Twitter’s Help centre is a really useful place to learn more about how Twitter works, and the advanced features. There are also tons of apps which can enhance how you use Twitter, but perhaps that’s for another time…

From database search to writing

Thank you to Dr Steve Wright for his very insightful session looking at a workflow that takes the researcher on a cyclical, digital journey from searching the literature to writing a thesis/paper.

workflowslide4 workflowslide5

The introductory slides are available here: 20150415 Research Bites – from database to writing, and the recording will be available to watch soon.
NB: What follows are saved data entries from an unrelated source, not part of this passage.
/-- The day counter's part of a tick: the carry is set at the wrap and never cleared (spec 20 R148). -/
theorem Clock.tickDay_eq (k : Clock) : k.tickDay = { k with
    dayLo := BitVec.ofNat 8 ((k.day + 1) % 256), dayHi := decide ((k.day + 1) / 256 % 2 = 1)
    carry := k.carry || decide (k.day + 1 = 512) } := by
  have hlt := k.day_lt
  show (if k.day + 1 = 512 then { k with dayLo := 0#8, dayHi := false, carry := true }
    else { k with dayLo := BitVec.ofNat 8 (k.day + 1), dayHi := decide (256 ≤ k.day + 1) }) = _
  split
  case isTrue h => simp [h]
  case isFalse h =>
    have hhi : (k.day + 1) / 256 % 2 = 1 ↔ 256 ≤ k.day + 1 := by omega
    simp only [h, hhi, ofNat_mod_256, decide_false, Bool.or_false]

/-- A tick, with the tests and the sums over the natural numbers. -/
theorem Clock.tick_eq (k : Clock) : k.tick =
    if k.halt then k
    else if k.sec.toNat ≠ 59 then { k with sec := BitVec.ofNat 6 ((k.sec.toNat + 1) % 64) }
    else if k.min.toNat ≠ 59 then { k with sec := 0#6, min := BitVec.ofNat 6 ((k.min.toNat + 1) % 64) }
    else if k.hour.toNat ≠ 23 then { k with sec := 0#6, min := 0#6, hour := BitVec.ofNat 5 ((k.hour.toNat + 1) % 32) }
    else { k with
        sec := 0#6, min := 0#6, hour := 0#5, dayLo := BitVec.ofNat 8 ((k.day + 1) % 256)
        dayHi := decide ((k.day + 1) / 256 % 2 = 1), carry := k.carry || decide (k.day + 1 = 512) } := by
  have hsec : k.sec + 1#6 ≠ 60#6 ↔ k.sec.toNat ≠ 59 := by bv_omega
  have hmin : k.min + 1#6 ≠ 60#6 ↔ k.min.toNat ≠ 59 := by bv_omega
  have hhour : k.hour + 1#5 ≠ 24#5 ↔ k.hour.toNat ≠ 23 := by bv_omega
  unfold Clock.tick
  simp only [hsec, hmin, hhour, Clock.tickDay_eq]
  simp only [add_one_eq_ofNat]
  rfl

/-! ### A second of a clock in range -/

theorem Clock.inRange_iff (k : Clock) :
    k.inRange = true ↔ k.sec.toNat < 60 ∧ k.min.toNat < 60 ∧ k.hour.toNat < 24 := by
  simp only [Clock.inRange, Bool.and_eq_true, decide_eq_true_eq, and_assoc]

theorem Clock.seconds_eq (k : Clock) :
    k.seconds = ((k.day * 24 + k.hour.toNat) * 60 + k.min.toNat) * 60 + k.sec.toNat := rfl

/-- What a tick keeps, and what it adds. -/
structure OneSecond (k k' : Clock) : Prop where
  seconds : k'.seconds = (k.seconds + 1) % (512 * 86400)
  inRange : k'.inRange = true
  halt : k'.halt = false
  carry : k'.carry = (k.carry || decide (k.seconds + 1 = 512 * 86400))

/-- A tick that does not reach the end of the last day: the carry stays. -/
theorem oneSecond_of_seconds {k k' : Clock} (hs : k'.seconds = k.seconds + 1) (hlt : k.seconds + 1 < 512 * 86400)
    (hr : k'.inRange = true) (hh : k'.halt = false) (hc : k'.carry = k.carry) : OneSecond k k' :=
  ⟨hs.trans (Nat.mod_eq_of_lt hlt).symm, hr, hh, by rw [hc, decide_eq_false hlt.ne, Bool.or_false]⟩

theorem Clock.tick_oneSecond {k : Clock} (hr : k.inRange = true) (hh : k.halt = false) : OneSecond k k.tick := by
  obtain ⟨hsec, hmin, hhour⟩ := k.inRange_iff.mp hr
  have hday := k.day_lt
  have hlt (h : k.sec.toNat ≠ 59 ∨ k.min.toNat ≠ 59 ∨ k.hour.toNat ≠ 23) : k.seconds + 1 < 512 * 86400 := by
    rw [k.seconds_eq]
    omega
  have zero_lt : (0#6).toNat < 60 := by decide
  have hnothalted : ¬ k.halt = true := by simp [hh]
  rw [k.tick_eq, if_neg hnothalted]
  split
  case isTrue h =>
    have hn := ofNat_succ_toNat (x := k.sec) (m := 64) (by omega) (by decide)
    refine oneSecond_of_seconds ?_ (hlt (.inl h)) ?_ hh rfl
    · rw [Clock.seconds_eq, Clock.seconds_eq, hn]
      rfl
    · rw [Clock.inRange_iff, hn]
      exact ⟨by omega, hmin, hhour⟩
  case isFalse hs =>
  split
  case isTrue h =>
    have hn := ofNat_succ_toNat (x := k.min) (m := 64) (by omega) (by decide)
    refine oneSecond_of_seconds ?_ (hlt (.inr (.inl h))) ?_ hh rfl
    · rw [Clock.seconds_eq, Clock.seconds_eq, hn]
      show ((k.day * 24 + k.hour.toNat) * 60 + (k.min.toNat + 1)) * 60 + 0 = _
      omega
    · rw [Clock.inRange_iff, hn]
      exact ⟨zero_lt, by omega, hhour⟩
  case isFalse hm =>
  split
  case isTrue h =>
    have hn := ofNat_succ_toNat (x := k.hour) (m := 32) (by omega) (by decide)
    refine oneSecond_of_seconds ?_ (hlt (.inr (.inr h))) ?_ hh rfl
    · rw [Clock.seconds_eq, Clock.seconds_eq, hn]
      show ((k.day * 24 + (k.hour.toNat + 1)) * 60 + 0) * 60 + 0 = _
      omega
    · rw [Clock.inRange_iff, hn]
      exact ⟨zero_lt, zero_lt, by omega⟩
  case isFalse ho =>
    have hseconds : k.seconds + 1 = (k.day + 1) * 86400 := by
      rw [k.seconds_eq]
      omega
    refine ⟨?_, rfl, hh, ?_⟩
    · rw [Clock.seconds_eq, Clock.day, bitNat_dayHi_add_dayLo, hseconds]
      show ((((k.day + 1) % 512) * 24 + 0) * 60 + 0) * 60 + 0 = _
      omega
    · have hwrap : k.day + 1 = 512 ↔ k.seconds + 1 = 512 * 86400 := by omega
      simp only [hwrap]

/-- Settles O28: the tick over the natural numbers, the second it adds, and the controllers that have a clock. -/
theorem rtcTickCountsOneSecond : Obligations.RtcTickCountsOneSecond := by
  refine ⟨Clock.tick_eq, fun k hr hh => ?_, fun s => ?_⟩
  · obtain ⟨seconds, inRange, halt, carry⟩ := Clock.tick_oneSecond hr hh
    exact ⟨seconds, inRange, halt, carry⟩
  · unfold rtcTick Mbc.rtcTick
    cases s.cart.hasTimer <;> cases s.mbc <;> rfl

end Sys2Proof.Machine
end

section
/-!
PROOF. O30: the three tests of a load, in their order.
-/
namespace Sys2Proof.Machine

/-- The type bytes that have a row (spec 20 R103). -/
theorem cartTypeOf_isSome : ∀ t : Byte, (cartTypeOf t).isSome = decide (t.toNat ∈
    [0x00, 0x01, 0x02, 0x03, 0x0F, 0x10, 0x11, 0x12, 0x13, 0x19, 0x1A, 0x1B, 0x1C, 0x1D, 0x1E]) := by decide

/-- The RAM size codes that have a row (spec 20 R104). -/
theorem ramBanksOf_isSome : ∀ code : Byte, (ramBanksOf code).isSome = decide (code.toNat < 6) := by decide

section
variable {p : Params}

theorem load_of_short (h : p.rom.size < 0x150) : load p = .refused (.refusedLoad (.unsupportedCartridge none)) :=
  if_pos h

theorem not_size_lt_minRomSize (h : 0x150 ≤ p.rom.size) : ¬ p.rom.size < minRomSize := Nat.not_lt.mpr h

theorem load_of_unknown_type (h : 0x150 ≤ p.rom.size) (ht : cartTypeOf (imageByte p.rom.cells 0x147) = none) :
    load p = .refused (.refusedLoad (.unsupportedCartridge (some (imageByte p.rom.cells 0x147)))) := by
  rw [load, if_neg (not_size_lt_minRomSize h), ht]

theorem load_of_unknown_ram (h : 0x150 ≤ p.rom.size) {row : CartType}
    (ht : cartTypeOf (imageByte p.rom.cells 0x147) = some row)
    (hr : ramBanksOf (imageByte p.rom.cells 0x149) = none) :
    load p = .refused (.refusedLoad (.unsupportedCartridge (some (imageByte p.rom.cells 0x149)))) := by
  simp only [load, if_neg (not_size_lt_minRomSize h), ht, hr]

theorem load_of_known (h : 0x150 ≤ p.rom.size) {row : CartType} {ramBanks : Nat}
    (ht : cartTypeOf (imageByte p.rom.cells 0x147) = some row)
    (hr : ramBanksOf (imageByte p.rom.cells 0x149) = some ramBanks) : load p = .next (loadedState p row ramBanks) := by
  simp only [load, if_neg (not_size_lt_minRomSize h), ht, hr]
  rfl

end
The session was based on the assumption that the researcher is searching, reading, note-taking, managing documents, and writing digitally, potentially using multiple devices, such as laptops and tablets/iPads.

Most of the examples used Web of Science and Endnote Web, and Endnote for iPad, which are tightly integrated. Most databases and search tools, such as OneSearch and Google Scholar, also facilitate ‘pushing’ references to Endnote and other reference management tools.

When it comes to annotating and highlighting text in PDFs, Steve mentioned doing this within Endnote, or using other apps such as Good Reader, which allow you to export your notes.

For more intensive textual and qualitative analysis, Steve briefly introduces atlas.ti, which he’ll look at more next Thursday’s session. This software allows you to code your notes, effectively creating data out of your reading…


Why would I use Web of Science rather than Google Scholar? Yes Google Scholar does have very broad coverage, and quick indexing which is done by automated web crawlers. It’s great for broadening your search beyond journal literature into grey literature, conferences and websites. Web of Science on the other hand is a well-established, complex bibliographic database that indexes 12,000 ‘high impact’ journals and has much more sophisticated search functions, indexing (e.g.. subject categories, refining features) and citation data.

Does using Endnote for iPad and storing PDFs in your Endnote library fill up your iPad with PDFs? PDFs are not automatically synced to your iPad, so you only tap and download the ones you want to read at the time.

Can you unattach/delete PDFs from your Endnote references? Yes there is an option to delete the PDF.

Can I get Endnote to work on my Mac? This handy Lancaster Answer tells you how.

April is all about Information Management

Hello readers! April’s Research Bites programme is all about Information Management.

As always, there’s no need to sign up, and there will be tea or coffee and a sweet bite on offer.

New journal article alerts
Thursday 9th April , 12.00. Bowland North SR 1
Find out how to set up automatic alerts so you know when new articles come out on your topic.
Jenny Brine, Subject Librarian, Library

From database search to writing
Wednesday 15th April, 12.00. Bowland North SR 1
Get insights from an active researcher about his workflow using Endnote on an iPad and laptop.
Steve Wright, Learning Technologist, Faculty of Health and Medicine

Data Citation: What you need to know
Thursday 16th April, 12.00. Bowland North SR 1
Learn about the concept of data citation, how it can become an integral part of effective research practice, and how you can raise the profile of your own research data.
Hardy Schwamm, Research Data & Repository Manager, Library

Using Qualitative Data Analysis software to integrate research evidence and literature
Thursday 23rd April, 12.00. Bowland North SR 27
Learn how Qualitative Data Analysis (QDA) software can be used to help manage, analyse and integrate research literature and qualitative data.
Steve Wright, Learning Technologist, Faculty of Health and Medicine

Tools to manage your bibliography
Tuesday 28th April, 12.00. Bowland North SR 25
Get to know the pros and cons of some of the reference management tools available to you.
Lorna Pimperton and Tim Leonard, Librarians, Library

Using other libraries and archives
Thursday 30th April, 12.00. Charles Carter A05
Find out how to search for and access material held in other libraries and archives.